### Work to complete
Copy every line from the records below that holds the word "opts".

* * *

/-- A block raises a real message into its source buffer: a more severe message replaces a buffered one, another is
discarded; the one that gives way is lost (R333). -/
def Dev.raise (d : Dev) (src kind sev addr : Nat) (dest : List Nat) : Dev :=
  let d := d.markSource src sev false
  let s := d.source src
  let m : Msg :=
    { source := src, kind, sev, inj := false, addr := BitVec.ofNat 32 addr, seq := s.seq, cycle := d.cycle,
      dest := (dest.filter fun x => (d.sn x).live).eraseDups }
  let s := { s with seq := (s.seq + 1) % 256, lastSev := sev }
  match s.buf with
  | none => d.setSource src { s with buf := some m }
  | some b =>
    let d := { d with flt := { d.flt with srcLost := (d.flt.srcLost + 1) % 0x100000000 } }
    d.setSource src { s with lost := satAdd 255 s.lost 1, buf := some (if b.sev < sev then m else b) }

/-- REG_DISCARD: a discarded write reported to its writer (R350, R332). -/
def Dev.discard (d : Dev) (ss : Nat) (pg : Page) (off : Nat) : Dev :=
  d.raise pg.src 0x01 0 (pg.base + off) [ss]

/-- REG_DISCARD of an address outside the register pages: the identity page and device control report it. -/
def Dev.discardAt (d : Dev) (ss addr : Nat) : Dev := d.raise 0 0x01 0 addr [ss]

/-! ### The gate of a host's access -/

/-- A cluster that is not powered: its pages read from the shadow and writes are discarded (R22). -/
def Dev.gated (d : Dev) (pg : Page) : Bool :=
  match pg.clu? with
  | none => false
  | some k => d.get (CL_STATE.PWR k) != 2

/-- The page's block accepts no new command (R352): QUIESCE set or ENABLE clear. -/
def Dev.quiesced (d : Dev) (pg : Page) : Bool :=
  !pg.fixedCtrl && (d.on (PAGE_CTRL.QUIESCE pg.base) || !d.on (PAGE_CTRL.ENABLE pg.base))

/-- The capability behind a page is present (R3, R4): Dirum's page needs DIRUM_SYNC. DESIGN CHOICE, log entry 71:
SHADOW_SWAP has no register or field of its own; PE_CFG, PE_SWAP_CNT and their fields stay without it. -/
def Dev.present (d : Dev) (pg : Page) : Bool :=
  match pg with
  | .dev n => if n.val = 2 then d.opts / 2 % 2 == 1 else true
  | _ => true

/-- The capability behind a register of a page that is present: CAL_BG_CFG belongs to COMPAT_BT256 (R4, R258). -/
def Dev.absent (d : Dev) (pg : Page) (off : Nat) : Bool := pg.base == 0x3000 && off == 0x104 && d.opts % 2 == 0

/-- The writer has the right that the register asks for (R353, R357, 15). -/
def Dev.may (d : Dev) (ss : Nat) (pg : Page) (who : Who) : Bool :=
  d.dbg || match who with
  | .any => true
  | .owner => d.owner pg == some ss
  | .attrM => d.attr ss == 2
  | .ownM => d.owner pg == some ss && d.attr ss == 2
  | .ownPwr => d.owner pg == some ss && (d.get SEC_STAT.LIFECYCLE != 2 || d.attr ss == 2)

/-- The block is initialised and serves requests: PAGE_STAT.READY, which for a cluster's pages is its power with the
start sequence completed (R351, R382, R399). -/
def Dev.ready (d : Dev) (pg : Page) : Bool :=
  match pg.clu? with
  | none => d.on (PAGE_STAT.READY pg.base)
  | some k => d.get (CL_STATE.PWR k) == 2 && d.boot.done.contains 8

/-- No write to the register is performed: in RETIRED any but PWR_REQ (R381), after a failure of HBM any outside the
identity page and the session table (R401). -/
def Dev.closed (d : Dev) (pg : Page) (off : Nat) : Bool :=
  (d.retired && !(pg.base == 0x8000 && off == 0x104))
    || (d.on BOOT_STAT.HBM_FAIL && pg.base != 0 && pg.base != 0x9000)

/-- The place of a session's writes among the writes of one fabric cycle: port 0 before port 1, and of one port link 0
before link 1 (R19, R345, R346). -/
def Dev.rank (d : Dev) (ss : Nat) : Nat :=
  2 * (ss / 32) + (if d.boot.bifurcated.contains (ss / 32) then ss % 32 / 16 else 0)

/-- A write of the register in this fabric cycle takes effect after the session's own (R19). -/
def Dev.outranked (d : Dev) (ss key : Nat) : Bool :=
  let x := tget (fun _ => (0, 0, 0)) d.ports key
  x.1 == d.cycle && decide (d.rank ss < x.2.1)

/-- A write of the session is the last of the register so far (R19). -/
def Dev.wrote (d : Dev) (ss key : Nat) (val : Word) : Dev :=
  { d with ports := tput (fun _ => (0, 0, 0)) d.ports key (d.cycle, d.rank ss, val) }

/-- What a change left as it stands goes back; what has changed since stays. -/
def goBack {α : Type} [DecidableEq α] (before after now : α) : α := if now = after then before else now

/-- The entries of a table that a change touched go back, those left as it left them. -/
def tblBack {α : Type} [DecidableEq α] (dflt : Nat → α) (before after now : Tbl α) : Tbl α :=
  if before = after then now
  else ((before ++ after).map Prod.fst).eraseDups.foldl (fun t key =>
    let b := tget dflt before key
    let a := tget dflt after key
    if b = a then t else if tget dflt t key = a then tput dflt t key b else t) now

/-- A host's write of this fabric cycle is discarded after all (R21): every register and every part that it changed and
that nothing has changed since is as it was. Time, and what a BLOCK_RESET or a read leaves of its own, stay. -/
def Dev.unwrite (d : Dev) (u : Undo) : Dev :=
  let b := u.before
  let a := u.after
  { d with
    regs := tblBack regReset b.regs a.regs d.regs
    hold := tblBack (fun _ => 0) b.hold a.hold d.hold
    ports := tblBack (fun _ => (0, 0, 0)) b.ports a.ports d.ports
    again := goBack b.again a.again d.again
    tb := goBack b.tb a.tb d.tb
    dirum := goBack b.dirum a.dirum d.dirum
    lgs := tblBack (fun _ => {}) b.lgs a.lgs d.lgs
    lanes := tblBack (fun _ => {}) b.lanes a.lanes d.lanes
    phys := tblBack (fun _ => {}) b.phys a.phys d.phys
    tmus := tblBack (fun _ => {}) b.tmus a.tmus d.tmus
    freqs := tblBack (fun _ => {}) b.freqs a.freqs d.freqs
    clusters := tblBack (fun _ => {}) b.clusters a.clusters d.clusters
    lines := tblBack (fun _ => {}) b.lines a.lines d.lines
    gmx := tblBack (fun _ => 0) b.gmx a.gmx d.gmx
    gStage := goBack b.gStage a.gStage d.gStage
    fade := goBack b.fade a.fade d.fade
    loopQ := goBack b.loopQ a.loopQ d.loopQ
    cal := goBack b.cal a.cal d.cal
    pe := goBack b.pe a.pe d.pe
    sched := goBack b.sched a.sched d.sched
    bist := goBack b.bist a.bist d.bist
    flt := goBack b.flt a.flt d.flt
    sess := tblBack (fun _ => {}) b.sess a.sess d.sess
    rings := tblBack (fun _ => none) b.rings a.rings d.rings
    nvmQ := goBack b.nvmQ a.nvmQ d.nvmQ
    nvmCur := goBack b.nvmCur a.nvmCur d.nvmCur
    sec := goBack b.sec a.sec d.sec
    pln := goBack b.pln a.pln d.pln
    boot := goBack b.boot a.boot d.boot
    out := goBack b.out a.out d.out }

/-- A change takes effect, and is remembered under a key for the rest of its fabric cycle. -/
def Dev.trackedAt (d : Dev) (key : Nat) (f : Dev → Dev) (cmd : Option (Nat × Nat) := none) : Dev :=
  let e := f d
  { e with undo := (e.undo.filter fun u => u.cyc == d.cycle)
      ++ [{ cyc := d.cycle, page := key, cmd, before := d.toParts, after := e.toParts }] }

/-- A host's write of a page takes effect, and what it changed is remembered for the rest of its fabric cycle (R21). -/
def Dev.tracked (d : Dev) (pg : Page) (f : Dev → Dev) (cmd : Option (Nat × Nat) := none) : Dev := d.trackedAt pg.base f cmd

/-- What is remembered of the present fabric cycle under a key is as if it had not been, the latest first. -/
def Dev.undoKey (d : Dev) (key : Nat) : Dev :=
  let mine := fun (u : Undo) => u.cyc == d.cycle && u.page == key
  let e := (d.undo.filter mine).foldr (fun u d => d.unwrite u) d
  { e with undo := d.undo.filter fun u => !mine u }

/-- The page's writes of this fabric cycle are discarded (R21). -/
def Dev.unwritePage (d : Dev) (pg : Page) : Dev := d.undoKey pg.base

/-- Key of Caliper's start of a unit, which a slice of its fabric cycle takes back (R302). -/
abbrev calStartKey : Nat := 0x7F000010

/-- Key of a request for a power state, which one before it in the order of its fabric cycle takes back (R385). -/
abbrev powerKey : Nat := 0x7F000021

/-- The page stops accepting commands in this fabric cycle: those of the cycle that came before are discarded with REG_DISCARD
after all, for the control write takes effect first (R352). -/
def Dev.uncommand (d : Dev) (pg : Page) : Dev :=
  let mine := fun (u : Undo) => u.cyc == d.cycle && u.page == pg.base && u.cmd.isSome
  let e := (d.undo.filter mine).foldr (fun u d => match u.cmd with
    | some (ss, off) => (d.unwrite u).discard ss pg off
    | none => d) d
  { e with undo := d.undo.filter fun u => !mine u }

/-- A W1S write met an action in progress: should the action complete in this fabric cycle, it starts again (R20). -/
def Dev.askAgain (d : Dev) (key ss : Nat) (val : Word) : Dev :=
  { d with again := (d.again.filter fun x => x.1 == d.cycle) ++ [(d.cycle, key, ss, val)] }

* * *

### Exercise output
  | .dev n => if n.val = 2 then d.opts / 2 % 2 == 1 else true
def Dev.absent (d : Dev) (pg : Page) (off : Nat) : Bool := pg.base == 0x3000 && off == 0x104 && d.opts % 2 == 0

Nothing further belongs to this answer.